20 January 2016

Australian Senator asks for release of Essendon documents

Independent Australian Senator John Madigan has written to Prime Minister Malcolm Turnbull asking him to make public three documents relating to the inquiry into the use of supplements by Essendon players during the 2012 Australian Rules Football (AFL) season. Madigan, who represents the State of Victoria where the AFL and the majority of its clubs are based, has also called for a Senate inquiry.

The documents Madigan seeks to make public are:
• The 4 March 2014 final report of Australian Sports Anti-Doping Authority (ASADA) investigator Aaron Walker upon the conclusion of Operation Cobia (the ASADA investigation into the Essendon Football Club’s player supplements program during the 2012 AFL season);
• The independent review of Operation Cobia by former Federal Court Judge Garry Downes, as commissioned by former Prime Minister Tony Abbott’s Minister for Sport, Peter Dutton; and
• The complete, non-public, unabridged and un-redacted final report of the Australian Crime Commission 2012-2013 special intelligence operation (Organised Crime and Drugs in Sport) known as Project Aperio (the so-called ‘public report’ of which was released on the supposed ‘blackest day in Australian sport’, 7 February 2013).

“I have taken this decisive step in light of media reports that the Turnbull Government is giving consideration to demands from Senators Jacqui Lambie and Glenn Lazarus for access to the secret volumes of the Heydon Royal Commission’s report on trade union corruption”, said Madigan in a statement. “Each of these documents has no doubt informed decisions made by key personnel, both on the Commonwealth and AFL payrolls. Some were given access to the documents, others were merely briefed on their contents. Significant questions hang over this issue that legitimately demand the scrutiny of the Parliament.”
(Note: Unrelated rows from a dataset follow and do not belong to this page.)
theorem steady_State_tickFree (s : State) (h0 : Steady hv s) : Steady hv (State.tickFree s) := by
  unfold State.tickFree
  with_reducible repeat' (first | assumption | simp only [steady_mk])
theorem steady_putGran (s : State) (c ca : Nat) (g : Granule) (h0 : Steady hv s) : Steady hv (putGran s c ca g) := by
  exact steady_up h0 rfl rfl rfl rfl (Nat.le_refl _) (fun k => canon_put _ _ _ _ (h0.canon k)) (.inr (Nat.le_refl _))
theorem steady_modChan (s : State) (c : Nat) (f : Chan → Chan) (h0 : Steady hv s) : Steady hv (modChan s c f) := by
  unfold modChan
  with_reducible repeat' (first | assumption | simp only [steady_mk_dram])
theorem steady_noteError (s : State) (c ca : Nat) (light : Bool) (mask place : Nat) (poison : Bool) (hall tenant : Option Nat) (h0 : Steady hv s) : Steady hv (noteError s c ca light mask place poison hall tenant) := by
  unfold noteError
  with_reducible repeat' (first | assumption | apply steady_event | apply steady_modChan | simp only [steady_mk] | split)
theorem steady_noteLight (s : State) (hid : Nat) (h : Hall) (c ca : Nat) (outs : Nat → Decode) (h0 : Steady hv s) : Steady hv (noteLight s hid h c ca outs) := by
  unfold noteLight
  with_reducible repeat' (first | assumption | apply steady_noteError | apply steady_foldl | intro _ | split)
theorem steady_notePair (s : State) (hid : Nat) (h : Hall) (c base : Nat) (gs : Nat → Granule) (out : Decode) (h0 : Steady hv s) : Steady hv (notePair s hid h c base gs out) := by
  unfold notePair
  with_reducible repeat' (first | assumption | apply steady_noteError | split)
theorem steady_noteSeen (s : State) (hid : Nat) (h : Hall) (x c ca : Nat) (gs : Nat → Granule) (used : Nat → Bool) (h0 : Steady hv s) : Steady hv (noteSeen s hid h x c ca gs used) := by
  unfold noteSeen
  with_reducible repeat' (first | assumption | apply steady_event | apply steady_modChan | simp only [steady_mk] | intro _ | apply steady_ite | split)
theorem steady_deliverLine (s : State) (hid : Nat) (h : Hall) (x c ca : Nat) (gs : Nat → Granule) (h0 : Steady hv s) : Steady hv (deliverLine s hid h x c ca gs).1 := by
  unfold deliverLine
  with_reducible repeat' (first | assumption | apply steady_State_tickFree | apply steady_noteSeen | simp only [steady_mk] | intro _)
theorem steady_readLight (s : State) (hid : Nat) (h : Hall) (x c ca : Nat) (h0 : Steady hv s) : Steady hv (readLight s hid h x c ca).1 := by
  unfold readLight
  with_reducible repeat' (first | assumption | apply steady_deliverLine | apply steady_noteLight)
theorem steady_readPair (s : State) (hid : Nat) (h : Hall) (x c ca : Nat) (h0 : Steady hv s) : Steady hv (readPair s hid h x c ca).1 := by
  unfold readPair
  with_reducible repeat' (first | assumption | apply steady_deliverLine | apply steady_notePair)
theorem steady_readLine (s : State) (hid : Nat) (h : Hall) (x : Nat) (h0 : Steady hv s) : Steady hv (readLine s hid h x).1 := by
  unfold readLine
  with_reducible repeat' (first | assumption | apply steady_readLight | apply steady_readPair | simp only [steady_mk] | split)
theorem steady_dirtyBlock (s : State) (hid : Nat) (h : Hall) (x : Nat) (h0 : Steady hv s) : Steady hv (dirtyBlock s hid h x) := by
  unfold dirtyBlock
  with_reducible repeat' (first | assumption | simp only [steady_mk] | split)
theorem steady_touchBlock (s : State) (hid : Nat) (h : Hall) (x : Nat) (engine : Bool) (h0 : Steady hv s) : Steady hv (touchBlock s hid h x engine) := by
  unfold touchBlock
  with_reducible repeat' (first | assumption | simp only [steady_mk] | split)
theorem steady_noteWritten (s : State) (hid : Nat) (h : Hall) (hl : Nat) (h0 : Steady hv s) : Steady hv (noteWritten s hid h hl) := by
  unfold noteWritten
  with_reducible repeat' (first | assumption | simp only [steady_mk] | split)
theorem steady_storeGrans (s : State) (c b n : Nat) (p : Nat → Bool) (f : Nat → Granule) (h0 : Steady hv s) : Steady hv (storeGrans s c b n p f) := by
  unfold storeGrans
  with_reducible repeat' (first | assumption | apply steady_putGran | apply steady_foldl | intro _ | split)
theorem steady_writeLight (s : State) (hid : Nat) (h : Hall) (x c ca : Nat) (d : LineData) (mask : BitVec 64) (h0 : Steady hv s) : Steady hv (writeLight s hid h x c ca d mask) := by
  unfold writeLight
  with_reducible repeat' (first | assumption | apply steady_modChan | apply steady_noteLight | apply steady_noteSeen | apply steady_storeGrans | simp only [steady_mk] | intro _ | apply steady_ite | split)
theorem steady_writePair (s : State) (hid : Nat) (h : Hall) (x c ca : Nat) (d : LineData) (mask : BitVec 64) (h0 : Steady hv s) : Steady hv (writePair s hid h x c ca d mask) := by
  unfold writePair
  with_reducible repeat' (first | assumption | apply steady_modChan | apply steady_notePair | apply steady_noteSeen | apply steady_storeGrans | simp only [steady_mk] | intro _ | apply steady_ite | split)
theorem steady_writeLine (s : State) (hid : Nat) (h : Hall) (x : Nat) (d : LineData) (mask : BitVec 64) (h0 : Steady hv s) : Steady hv (writeLine s hid h x d mask).1 := by
  unfold writeLine
  with_reducible repeat' (first | assumption | apply steady_State_tickFree | apply steady_dirtyBlock | apply steady_event | apply steady_noteWritten | apply steady_writeLight | apply steady_writePair | simp only [steady_mk] | split)
theorem steady_poisonLine (s : State) (hid : Nat) (h : Hall) (x : Nat) (h0 : Steady hv s) : Steady hv (poisonLine s hid h x) := by
  unfold poisonLine
  with_reducible repeat' (first | assumption | apply steady_writeLine)
theorem steady_clearRange (s : State) (c lo hi : Nat) (h0 : Steady hv s) : Steady hv (clearRange s c lo hi) := by
  exact steady_up h0 rfl rfl rfl rfl (Nat.le_refl _) (fun k => canon_clear _ _ _ _ (h0.canon k)) (.inr (Nat.le_refl _))
theorem steady_mbxDone (s : State) (n : Nat) (w : Win) (status resLen : Nat) (h0 : Steady hv s) : Steady hv (mbxDone s n w status resLen) := by
  unfold mbxDone
  with_reducible repeat' (first | assumption | apply steady_winSay | split)
theorem steady_finishCmd (s : State) (n status detail : Nat) (result : List Byte) (h0 : Steady hv s) : Steady hv (finishCmd s n status detail result) := by
  unfold finishCmd
  with_reducible repeat' (first | assumption | apply steady_mbxDone | simp only [steady_mk] | split)
theorem steady_closeWin (s : State) (n : Nat) (h0 : Steady hv s) : Steady hv (closeWin s n) := by
  unfold closeWin
  with_reducible repeat' (first | assumption | simp only [steady_mk] | split)
theorem steady_sendMirror (s : State) (b : MirrorBody) (h0 : Steady hv s) : Steady hv (sendMirror s b).1 := by
  unfold sendMirror
  with_reducible repeat' (first | assumption | apply steady_sendFlit | simp only [steady_mk] | intro _ | split)
theorem steady_mirrorNote (s : State) (b : MirrorBody) (h0 : Steady hv s) : Steady hv (mirrorNote s b) := by
  unfold mirrorNote
  with_reducible repeat' (first | assumption | apply steady_sendMirror | simp only [steady_mk])
theorem steady_commitWith (s : State) (erase : Bool) (h0 : Steady hv s) : Steady hv (commitWith s erase).1 := by
  unfold commitWith
  with_reducible repeat' (first | assumption | simp only [steady_mk] | intro _ | apply steady_ite | split)
theorem steady_commit (s : State) (h0 : Steady hv s) : Steady hv (commit s).1 := by
  unfold commit
  with_reducible repeat' (first | assumption | apply steady_commitWith | simp only [steady_mk] | intro _)
theorem steady_commitSelf (s : State) (h0 : Steady hv s) : Steady hv (commitSelf s) := by
  unfold commitSelf
  with_reducible repeat' (first | assumption | apply steady_commit | apply steady_mirrorNote | simp only [steady_mk] | split)
theorem steady_commitErase (s : State) (h0 : Steady hv s) : Steady hv (commitErase s) := by
  unfold commitErase
  with_reducible repeat' (first | assumption | apply steady_commitWith | apply steady_mirrorNote | simp only [steady_mk] | intro _ | apply steady_ite | split)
On 11 January, the Court of Arbitration for Sport (CAS) upheld the World Anti-Doping Agency’s (WADA) appeal against the Australian Football League’s (AFL) decision to clear 34 players of breaching AFL anti-doping rules, sanctioning 34 players with backdated two-year bans. There has been much debate about whether it is fair to sanction players for a programme that appears to have been initiated by the club’s former management.